[Task directions] Every line that contains "inductive" must be located and copied from the data.

── Given records ──

-- ==== Sys2Proof/Machine/State.lean ====
section
/-! DEFINITION. The whole state of the model: the part (Machine/Chip.lean), its OTP, the distaff and the queue of the
commands that wait; the outcomes that a step may have beside a next state; and the state right after reset. -/

namespace Sys2Proof.Machine

/-- Reasons for which a step stops with a fault. No rule of spec/ stops the part: a refused access is a bus-error
answer (R4, R19), a wrong command completes with a status (R306), and a trip or a reset is a state. The type has
therefore no constructor, and no meaning can fault. Log 4 (DESIGN CHOICE). -/
inductive Fault where
  deriving DecidableEq, Repr

/-- Reasons for which the model refuses a command. Log 4 (DESIGN CHOICE). -/
inductive Refusal where
  /-- Raised by `exec`'s arm of a command that the model does not cover yet; safe (no next state is claimed). -/
  | notModelled (mnemonic : String)
  deriving DecidableEq, Repr

/-- The state of the model: the commands that wait, first in, first out; OTP (R32: kept by every reset); the distaff
(R281); and everything else that the part holds. -/
structure State where
  pending : List Instr
  fuse : Otp
  dist : Distaff
  chip : Chip
  deriving DecidableEq, Repr

/-- OTP of the reset state: nothing programmed (BLANK), a DESIGN CHOICE (notes/assumptions): no rule gives its contents.
Log 6 (DESIGN CHOICE). -/
def State.resetOtp : Otp := {}

/-- Flash of the reset state: fitted, with no image, no record and no copy in it, a DESIGN CHOICE.
Log 7 (DESIGN CHOICE). -/
def State.resetFlash : Flash := { present := true }

/-- The state right after POR with every supply good (`GLB_SUPPLY_STATUS` 0x1F, VDDIO at 1.8 V) and the straps low. -/
def State.reset : State := ⟨[], State.resetOtp, {}, Chip.atPor State.resetOtp State.resetFlash 0 0x1F⟩

end Sys2Proof.Machine
end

───

[Answer to the exercise]
inductive Fault where
inductive Refusal where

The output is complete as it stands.